## Assigned task
Please print each record that follows precisely as it appears.
*** Records supplied Section Begins ***
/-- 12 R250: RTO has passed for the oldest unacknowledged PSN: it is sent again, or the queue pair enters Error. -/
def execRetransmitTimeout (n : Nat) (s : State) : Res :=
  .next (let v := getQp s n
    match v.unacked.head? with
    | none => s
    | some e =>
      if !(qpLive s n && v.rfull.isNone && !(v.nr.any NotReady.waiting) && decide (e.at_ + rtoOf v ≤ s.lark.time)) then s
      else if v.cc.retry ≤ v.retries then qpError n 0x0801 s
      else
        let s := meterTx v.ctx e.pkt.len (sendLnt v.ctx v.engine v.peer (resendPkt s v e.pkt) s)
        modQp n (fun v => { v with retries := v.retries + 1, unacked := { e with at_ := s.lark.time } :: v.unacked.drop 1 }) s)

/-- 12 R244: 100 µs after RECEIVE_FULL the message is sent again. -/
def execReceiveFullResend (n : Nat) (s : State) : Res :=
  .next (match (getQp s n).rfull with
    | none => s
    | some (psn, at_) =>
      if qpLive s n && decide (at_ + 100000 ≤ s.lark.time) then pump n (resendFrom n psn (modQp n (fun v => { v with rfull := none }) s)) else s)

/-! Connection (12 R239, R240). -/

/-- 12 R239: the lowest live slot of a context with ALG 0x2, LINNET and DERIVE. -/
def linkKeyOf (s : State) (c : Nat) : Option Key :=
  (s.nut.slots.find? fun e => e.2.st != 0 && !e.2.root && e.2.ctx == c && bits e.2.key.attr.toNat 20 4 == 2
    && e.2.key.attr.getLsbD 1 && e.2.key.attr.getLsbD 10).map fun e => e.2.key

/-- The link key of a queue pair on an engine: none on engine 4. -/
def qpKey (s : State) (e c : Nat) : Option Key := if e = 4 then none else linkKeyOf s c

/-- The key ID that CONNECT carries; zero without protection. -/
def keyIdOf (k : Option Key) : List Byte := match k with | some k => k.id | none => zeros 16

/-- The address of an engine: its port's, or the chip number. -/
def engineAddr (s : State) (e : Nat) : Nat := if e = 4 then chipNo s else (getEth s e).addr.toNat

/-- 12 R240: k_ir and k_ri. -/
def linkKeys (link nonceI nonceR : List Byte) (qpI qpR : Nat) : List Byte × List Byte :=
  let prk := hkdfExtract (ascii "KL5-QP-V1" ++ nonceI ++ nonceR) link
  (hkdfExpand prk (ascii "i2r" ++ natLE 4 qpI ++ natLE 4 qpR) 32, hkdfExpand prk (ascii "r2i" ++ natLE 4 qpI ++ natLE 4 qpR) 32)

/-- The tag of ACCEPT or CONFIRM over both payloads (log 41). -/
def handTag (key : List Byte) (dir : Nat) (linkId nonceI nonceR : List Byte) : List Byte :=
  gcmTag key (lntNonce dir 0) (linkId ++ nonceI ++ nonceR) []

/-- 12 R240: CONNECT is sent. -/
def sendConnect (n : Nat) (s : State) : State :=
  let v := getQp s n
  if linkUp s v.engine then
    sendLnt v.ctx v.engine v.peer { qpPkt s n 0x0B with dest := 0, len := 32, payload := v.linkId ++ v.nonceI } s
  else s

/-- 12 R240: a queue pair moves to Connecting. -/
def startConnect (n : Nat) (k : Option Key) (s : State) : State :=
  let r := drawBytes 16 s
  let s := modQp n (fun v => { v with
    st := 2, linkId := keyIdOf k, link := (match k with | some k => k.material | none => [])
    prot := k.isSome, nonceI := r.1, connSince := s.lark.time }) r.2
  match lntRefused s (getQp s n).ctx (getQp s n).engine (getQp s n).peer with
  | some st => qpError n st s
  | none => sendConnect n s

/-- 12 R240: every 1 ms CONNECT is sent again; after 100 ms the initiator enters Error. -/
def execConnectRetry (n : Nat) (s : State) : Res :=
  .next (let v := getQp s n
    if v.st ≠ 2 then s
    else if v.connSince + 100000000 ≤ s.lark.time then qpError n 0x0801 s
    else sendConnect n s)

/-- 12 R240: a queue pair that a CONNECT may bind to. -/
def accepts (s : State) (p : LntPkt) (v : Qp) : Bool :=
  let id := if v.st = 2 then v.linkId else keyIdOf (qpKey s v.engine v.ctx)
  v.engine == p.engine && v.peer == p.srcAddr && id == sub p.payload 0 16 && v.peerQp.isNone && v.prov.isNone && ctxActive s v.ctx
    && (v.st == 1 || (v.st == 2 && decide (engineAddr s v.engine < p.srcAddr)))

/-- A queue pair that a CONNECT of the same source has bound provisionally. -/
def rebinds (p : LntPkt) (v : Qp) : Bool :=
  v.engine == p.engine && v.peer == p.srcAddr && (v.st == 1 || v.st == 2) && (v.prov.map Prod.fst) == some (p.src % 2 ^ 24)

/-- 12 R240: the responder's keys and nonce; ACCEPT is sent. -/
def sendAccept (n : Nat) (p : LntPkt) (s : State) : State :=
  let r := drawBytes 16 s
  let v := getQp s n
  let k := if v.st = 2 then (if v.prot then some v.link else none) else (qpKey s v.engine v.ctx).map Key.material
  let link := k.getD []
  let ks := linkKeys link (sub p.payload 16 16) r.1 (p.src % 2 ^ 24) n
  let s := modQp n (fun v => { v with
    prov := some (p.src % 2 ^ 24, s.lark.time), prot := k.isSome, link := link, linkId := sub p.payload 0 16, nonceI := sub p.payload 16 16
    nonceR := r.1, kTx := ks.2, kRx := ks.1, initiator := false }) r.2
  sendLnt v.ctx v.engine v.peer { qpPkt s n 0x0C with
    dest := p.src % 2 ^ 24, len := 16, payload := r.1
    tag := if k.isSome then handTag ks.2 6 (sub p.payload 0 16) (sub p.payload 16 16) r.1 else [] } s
*** Records supplied Section Ends ***
## Answer to this exercise
/-- 12 R250: RTO has passed for the oldest unacknowledged PSN: it is sent again, or the queue pair enters Error. -/
def execRetransmitTimeout (n : Nat) (s : State) : Res :=
  .next (let v := getQp s n
    match v.unacked.head? with
    | none => s
    | some e =>
      if !(qpLive s n && v.rfull.isNone && !(v.nr.any NotReady.waiting) && decide (e.at_ + rtoOf v ≤ s.lark.time)) then s
      else if v.cc.retry ≤ v.retries then qpError n 0x0801 s
      else
        let s := meterTx v.ctx e.pkt.len (sendLnt v.ctx v.engine v.peer (resendPkt s v e.pkt) s)
        modQp n (fun v => { v with retries := v.retries + 1, unacked := { e with at_ := s.lark.time } :: v.unacked.drop 1 }) s)

/-- 12 R244: 100 µs after RECEIVE_FULL the message is sent again. -/
def execReceiveFullResend (n : Nat) (s : State) : Res :=
  .next (match (getQp s n).rfull with
    | none => s
    | some (psn, at_) =>
      if qpLive s n && decide (at_ + 100000 ≤ s.lark.time) then pump n (resendFrom n psn (modQp n (fun v => { v with rfull := none }) s)) else s)

/-! Connection (12 R239, R240). -/

/-- 12 R239: the lowest live slot of a context with ALG 0x2, LINNET and DERIVE. -/
def linkKeyOf (s : State) (c : Nat) : Option Key :=
  (s.nut.slots.find? fun e => e.2.st != 0 && !e.2.root && e.2.ctx == c && bits e.2.key.attr.toNat 20 4 == 2
    && e.2.key.attr.getLsbD 1 && e.2.key.attr.getLsbD 10).map fun e => e.2.key

/-- The link key of a queue pair on an engine: none on engine 4. -/
def qpKey (s : State) (e c : Nat) : Option Key := if e = 4 then none else linkKeyOf s c

/-- The key ID that CONNECT carries; zero without protection. -/
def keyIdOf (k : Option Key) : List Byte := match k with | some k => k.id | none => zeros 16

/-- The address of an engine: its port's, or the chip number. -/
def engineAddr (s : State) (e : Nat) : Nat := if e = 4 then chipNo s else (getEth s e).addr.toNat

/-- 12 R240: k_ir and k_ri. -/
def linkKeys (link nonceI nonceR : List Byte) (qpI qpR : Nat) : List Byte × List Byte :=
  let prk := hkdfExtract (ascii "KL5-QP-V1" ++ nonceI ++ nonceR) link
  (hkdfExpand prk (ascii "i2r" ++ natLE 4 qpI ++ natLE 4 qpR) 32, hkdfExpand prk (ascii "r2i" ++ natLE 4 qpI ++ natLE 4 qpR) 32)

/-- The tag of ACCEPT or CONFIRM over both payloads (log 41). -/
def handTag (key : List Byte) (dir : Nat) (linkId nonceI nonceR : List Byte) : List Byte :=
  gcmTag key (lntNonce dir 0) (linkId ++ nonceI ++ nonceR) []

/-- 12 R240: CONNECT is sent. -/
def sendConnect (n : Nat) (s : State) : State :=
  let v := getQp s n
  if linkUp s v.engine then
    sendLnt v.ctx v.engine v.peer { qpPkt s n 0x0B with dest := 0, len := 32, payload := v.linkId ++ v.nonceI } s
  else s

/-- 12 R240: a queue pair moves to Connecting. -/
def startConnect (n : Nat) (k : Option Key) (s : State) : State :=
  let r := drawBytes 16 s
  let s := modQp n (fun v => { v with
    st := 2, linkId := keyIdOf k, link := (match k with | some k => k.material | none => [])
    prot := k.isSome, nonceI := r.1, connSince := s.lark.time }) r.2
  match lntRefused s (getQp s n).ctx (getQp s n).engine (getQp s n).peer with
  | some st => qpError n st s
  | none => sendConnect n s

/-- 12 R240: every 1 ms CONNECT is sent again; after 100 ms the initiator enters Error. -/
def execConnectRetry (n : Nat) (s : State) : Res :=
  .next (let v := getQp s n
    if v.st ≠ 2 then s
    else if v.connSince + 100000000 ≤ s.lark.time then qpError n 0x0801 s
    else sendConnect n s)

/-- 12 R240: a queue pair that a CONNECT may bind to. -/
def accepts (s : State) (p : LntPkt) (v : Qp) : Bool :=
  let id := if v.st = 2 then v.linkId else keyIdOf (qpKey s v.engine v.ctx)
  v.engine == p.engine && v.peer == p.srcAddr && id == sub p.payload 0 16 && v.peerQp.isNone && v.prov.isNone && ctxActive s v.ctx
    && (v.st == 1 || (v.st == 2 && decide (engineAddr s v.engine < p.srcAddr)))

/-- A queue pair that a CONNECT of the same source has bound provisionally. -/
def rebinds (p : LntPkt) (v : Qp) : Bool :=
  v.engine == p.engine && v.peer == p.srcAddr && (v.st == 1 || v.st == 2) && (v.prov.map Prod.fst) == some (p.src % 2 ^ 24)

/-- 12 R240: the responder's keys and nonce; ACCEPT is sent. -/
def sendAccept (n : Nat) (p : LntPkt) (s : State) : State :=
  let r := drawBytes 16 s
  let v := getQp s n
  let k := if v.st = 2 then (if v.prot then some v.link else none) else (qpKey s v.engine v.ctx).map Key.material
  let link := k.getD []
  let ks := linkKeys link (sub p.payload 16 16) r.1 (p.src % 2 ^ 24) n
  let s := modQp n (fun v => { v with
    prov := some (p.src % 2 ^ 24, s.lark.time), prot := k.isSome, link := link, linkId := sub p.payload 0 16, nonceI := sub p.payload 16 16
    nonceR := r.1, kTx := ks.2, kRx := ks.1, initiator := false }) r.2
  sendLnt v.ctx v.engine v.peer { qpPkt s n 0x0C with
    dest := p.src % 2 ^ 24, len := 16, payload := r.1
    tag := if k.isSome then handTag ks.2 6 (sub p.payload 0 16) (sub p.payload 16 16) r.1 else [] } s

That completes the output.